The method of claim 19, wherein
The image processing apparatus communicates with an STT server that converts the utterance into the voice command of text,
Wherein the inputting of the user's utterance comprises:
Transmitting the voice signal of the utterance to the STT server;
And receiving the voice command corresponding to the utterance from the STT server.

20. The method of claim 19,
Wherein the controlling step includes the step of controlling the voice command to be processed by the image processing apparatus when the voice command is a short message and the voice command to be processed by the server when the voice command is a conversation And a control unit for controlling the image processing apparatus.

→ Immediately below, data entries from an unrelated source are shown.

/-- The screen registers after a surface answer: each enabled cursor register has stepped after Ok to a pixel draw
(43_screen_page.md R94, R97). -/
theorem State.respond_scr_of_surface_answer {s : State} {ok : Bool} (hp : s.fsm.phase = .waitFill)
    (hr : s.pins.fillRsp = some ok) :
    s.respond.scr = { s.scr with
      x := if ok = true ∧ s.fsm.pixel = true ∧ s.scr.autoX = true then s.scr.x + 1 else s.scr.x
      y := if ok = true ∧ s.fsm.pixel = true ∧ s.scr.autoY = true then s.scr.y + 1 else s.scr.y } := by
  rw [State.respond_of_surface_answer hp hr]
  cases ok <;> cases hpixel : s.fsm.pixel <;> simp

theorem State.respond_completes_of_surface_answer {s : State} {ok : Bool} (hp : s.fsm.phase = .waitFill)
    (hr : s.pins.fillRsp = some ok) :
    s.respond.fsm = ⟨.idle, s.fsm.pixel⟩ ∧ s.respond.accDone = true ∧ s.respond.accRdata = none := by
  rw [State.respond_of_surface_answer hp hr]
  split <;> exact ⟨rfl, rfl, rfl⟩

/-- Settles O8: the step samples the inputs and takes the answer they bring. -/
theorem answerCompletesTheWait : Obligations.AnswerCompletesTheWait := by
  intro s
  constructor
  · intro hp hr
    refine ⟨_, step_of_presented_none (State.presented_eq_none_of_wait (by simp [hp])), ?_⟩
    rw [State.respond_of_console_answer (s := s.takeSample) hp hr]
    exact ⟨rfl, rfl, rfl, rfl, rfl, rfl, rfl, rfl, rfl, rfl⟩
  · intro ok hp hr
    obtain ⟨hfsm, hdone, hdata⟩ := State.respond_completes_of_surface_answer (s := s.takeSample) hp hr
    refine ⟨_, step_of_presented_none (State.presented_eq_none_of_wait (by simp [hp])), hfsm, hdone, hdata,
      State.respond_scr_of_surface_answer (s := s.takeSample) hp hr, ?_⟩
    simp

/-! ### A hang -/

/-- Nothing has completed and nothing was handed over in the step that led here. -/
def State.Silent (s : State) : Prop := s.accDone = false ∧ s.accRdata = none ∧ s.event = none

/-- The block is as it was, but for what the moves of the samples `xs` made of the core's pointers. -/
def State.StillAfter (s u : State) (xs : List Sample) : Prop :=
  u.fsm = s.fsm ∧ u.accesses = s.accesses ∧ u.shadow = s.shadow ∧ u.scr = s.scr ∧ u.sent = s.sent ∧ u.caps = s.caps ∧
  u.core = coreMoves s.core xs

/-- Samples that move neither pointer leave both as they are (10_state.md R20). -/
theorem coreMoves_of_no_move {xs : List Sample} (h : ∀ x ∈ xs, x.coreWst = none ∧ x.coreRst = none) (p : CorePointers) :
    coreMoves p xs = p := by
  induction xs with
  | nil => rfl
  | cons x xs ih =>
    obtain ⟨hwst, hrst⟩ := h x (by simp)
    have hmove : coreMoves p (x :: xs) = coreMoves p xs := by simp [coreMoves, hwst, hrst]
    rw [hmove, ih fun y hy => h y (by simp [hy])]

/-- A step without an answer only samples the inputs. -/
theorem step_of_unanswered {s : State} (h : s.Unanswered s.nextSample.pins) : step s = .next s.takeSample := by
  have hphase : s.fsm.phase ≠ .idle := by
    rcases h with ⟨hp, _⟩ | ⟨hp, _⟩ <;> simp [hp]
  rw [step_of_presented_none (State.presented_eq_none_of_wait hphase)]
  exact congrArg _ (State.respond_of_unanswered (s := s.takeSample) h)

/-- By induction on the number of steps: each of them takes the sample at the head of the script. -/
theorem run_of_unanswered {k : Nat} {s : State} (hk : k ≤ s.script.length)
    (h : ∀ x ∈ s.script.take k, s.Unanswered x.pins) :
    ∃ u, Host.Core.run Sys2Proof.core k s = .next u ∧ State.StillAfter s u (s.script.take k) ∧
      (k ≠ 0 ∨ s.Silent → u.Silent) := by
  induction k generalizing s with
  | zero => exact ⟨s, rfl, ⟨rfl, rfl, rfl, rfl, rfl, rfl, rfl⟩, fun hs => hs.resolve_left (absurd rfl)⟩
  | succ k ih =>
    obtain ⟨x, xs, hscript⟩ : ∃ x xs, s.script = x :: xs := List.exists_cons_of_length_pos (by omega)
    rw [hscript, List.take_succ_cons] at h ⊢
    have hsample : s.nextSample = x := by simp [State.nextSample, hscript]
    have htail : s.takeSample.script = xs := by simp [hscript]
    have hstep := step_of_unanswered (s := s) (hsample ▸ h x (by simp))
    obtain ⟨u, hrun, ⟨hfsm, hqueue, hshadow, hscr, hsent, hcaps, hcore⟩, hsilent⟩ := ih (s := s.takeSample)
      (by rw [htail]; rw [hscript, List.length_cons] at hk; omega)
      (by rw [htail]; exact fun y hy => h y (by simp [hy]))
    refine ⟨u, (run_succ_of_step hstep).trans hrun, ⟨hfsm, hqueue, hshadow, hscr, hsent, hcaps, ?_⟩,
      fun _ => hsilent (.inr ⟨rfl, rfl, rfl⟩)⟩
    rw [hcore, htail, State.takeSample_core, hsample]
    rfl

/-- Settles O9: no sample that the run takes brings the answer that its phase waits for. -/
theorem noAnswerIsAHang : Obligations.NoAnswerIsAHang := by
  intro k s hk hwait
  have hunanswered : ∀ x ∈ s.script.take k, s.Unanswered x.pins := by
    rcases hwait with ⟨hp, hr⟩ | ⟨hp, hr⟩
    · exact fun x hx => .inl ⟨hp, hr x hx⟩
    · exact fun x hx => .inr ⟨hp, hr x hx⟩
  obtain ⟨u, hrun, ⟨hfsm, hqueue, hshadow, hscr, hsent, hcaps, hcore⟩, hsilent⟩ := run_of_unanswered hk hunanswered
  exact ⟨u, hrun, hfsm, hqueue, hshadow, hscr, hsent, hcaps, hcore,
    fun hstill => hcore.trans (coreMoves_of_no_move hstill _), fun hne => hsilent (.inl hne)⟩

end Sys2Proof.Machine
end

section
/-! The console writes and the draws: a request, and its answer in the same sample, later or not at all
(42_console_page.md R72, R73, 43_screen_page.md R94 to R97). -/

namespace Sys2Proof.Machine

/-! ### Requests -/

/-- What every write that asks a collaborator does, answered or not: it stores its byte and hands over one event. -/
def State.RequestingWrite (s t : State) (a v : Byte) (e : Event) : Prop :=
  State.Sends s t e ∧ State.StoresByte s t a v ∧ t.core = s.core ∧ State.SameEnvironment s t

/-- A row that hands over one event and then takes the answer, if there is one. -/
theorem State.requestingWrite_performWrite {s r : State} {a v : Byte} {row : State → State} {e : Event}
    (hrow : row (s.storeShadow a v) = r.respond) (hsends : State.Sends s r e)
    (hshadow : r.shadow = (s.storeShadow a v).shadow) (hcore : r.core = s.core) (henv : State.SameEnvironment s r) :
    State.RequestingWrite s (s.performWrite a v row) a v e := by
  have hstores := s.performWrite_readShadow a v row (by rw [hrow, State.respond_shadow, hshadow])
  unfold State.performWrite at hstores ⊢
  rw [hrow] at hstores ⊢
  obtain ⟨hevent, hsent⟩ := hsends
  refine ⟨⟨?_, ?_⟩, hstores, ?_, ?_⟩
  · rw [State.finishWrite_event, State.respond_event, hevent]
  · rw [State.finishWrite_sent, State.respond_sent, hsent]
  · rw [State.finishWrite_core, State.respond_core, hcore]
  · simpa [State.SameEnvironment] using henv

/-! ### The console -/

/-- The write of a console port (42_console_page.md R72, R73). -/
def State.consoleWrite (s : State) (chan : Chan) (a v : Byte) : State :=
  s.performWrite a v (fun t => (t.requestConsole chan v).respond)

section ConsoleWrite

variable (s : State) (chan : Chan) (a v : Byte)

theorem State.requestingWrite_consoleWrite :
    State.RequestingWrite s (s.consoleWrite chan a v) a v (.consoleWrite chan v) :=
  State.requestingWrite_performWrite (r := (s.storeShadow a v).requestConsole chan v) rfl ⟨rfl, rfl⟩ rfl rfl
    ⟨rfl, rfl, rfl, rfl, rfl⟩

/-- The output signals of a console request (10_state.md R27). -/
theorem State.conPort_of_event {t : State} {chan : Chan} {v : Byte} (h : t.event = some (.consoleWrite chan v)) :
    t.conReq = true ∧ t.conPort = some (chan.signal, v) := by
  simp [State.conReq, State.conPort, h]

theorem State.consoleWrite_of_answer {ok : Bool} (h : s.pins.conRsp = some ok) :
    s.consoleWrite chan a v = ((s.storeShadow a v).requestConsole chan v).completeWait.finishWrite := by
  have hr : ((s.storeShadow a v).requestConsole chan v).pins.conRsp ≠ none := by simp [h]
  exact congrArg State.finishWrite (State.respond_of_console_answer rfl hr)

theorem State.consoleWrite_of_no_answer (h : s.pins.conRsp = none) :
    s.consoleWrite chan a v = ((s.storeShadow a v).requestConsole chan v).finishWrite := by
  have hr : ((s.storeShadow a v).requestConsole chan v).Unanswered s.pins := .inl ⟨rfl, h⟩
  exact congrArg State.finishWrite (State.respond_of_unanswered hr)

/-- An answered console write, by its channel. -/
theorem State.consoleWrite_answered {ok : Bool} (h : s.pins.conRsp = some ok) :
    State.Sends s (s.consoleWrite chan a v) (.consoleWrite chan v) ∧ (s.consoleWrite chan a v).conReq = true ∧
      (s.consoleWrite chan a v).conPort = some (chan.signal, v) ∧ State.StoresByte s (s.consoleWrite chan a v) a v ∧
      State.WriteCompletes (s.consoleWrite chan a v) ∧ (s.consoleWrite chan a v).fsm = ⟨.idle, s.fsm.pixel⟩ ∧
      (s.consoleWrite chan a v).scr = s.scr ∧ (s.consoleWrite chan a v).core = s.core ∧
      State.SameEnvironment s (s.consoleWrite chan a v) := by
  obtain ⟨hsends, hstores, hcore, henv⟩ := s.requestingWrite_consoleWrite chan a v
  obtain ⟨hreq, hport⟩ := State.conPort_of_event hsends.1
  rw [s.consoleWrite_of_answer chan a v h] at *
  exact ⟨hsends, hreq, hport, hstores, ⟨rfl, rfl, rfl⟩, rfl, rfl, hcore, henv⟩

/-- A console write without an answer, by its channel. -/
theorem State.consoleWrite_waits (h : s.pins.conRsp = none) :
    State.Sends s (s.consoleWrite chan a v) (.consoleWrite chan v) ∧ State.StoresByte s (s.consoleWrite chan a v) a v ∧
      (s.consoleWrite chan a v).fsm = ⟨.waitCon, s.fsm.pixel⟩ ∧ (s.consoleWrite chan a v).accDone = false ∧
      (s.consoleWrite chan a v).scr = s.scr ∧ (s.consoleWrite chan a v).core = s.core ∧
      State.SameEnvironment s (s.consoleWrite chan a v) := by
  obtain ⟨hsends, hstores, hcore, henv⟩ := s.requestingWrite_consoleWrite chan a v
  rw [s.consoleWrite_of_no_answer chan a v h] at *
  exact ⟨hsends, hstores, rfl, rfl, rfl, hcore, henv⟩

end ConsoleWrite

/-- Settles O26: rows 29 and 30, each an answered write of its own channel. -/
theorem consoleWritesAnswered : Obligations.ConsoleWritesAnswered :=
  ⟨rowTakes_of_index 28 rfl (fun _ h => h) (by decide), rowTakes_of_index 29 rfl (fun _ h => h) (by decide),
    fun s v _ h => ⟨⟨_, rfl, s.consoleWrite_answered .out 0x18 v h⟩, ⟨_, rfl, s.consoleWrite_answered .err 0x19 v h⟩⟩⟩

In an image processing system,
An image processing device for processing a video signal so as to be displayed as an image;
And a server for communicating with the image processing apparatus,
The image processing apparatus comprising:
A voice input unit to which a user's utterance is input;
A voice processing unit for performing a predetermined corresponding operation according to a voice command corresponding to the utterance;
And a control unit for controlling the voice processing unit and the server to process the voice command corresponding to the utterance when the utterance is input through the voice input unit,
Wherein the control unit displays an infant image that adjustably provides the corresponding operation to the voice command of the utterance input to the voice input unit, Is performed to perform the image processing.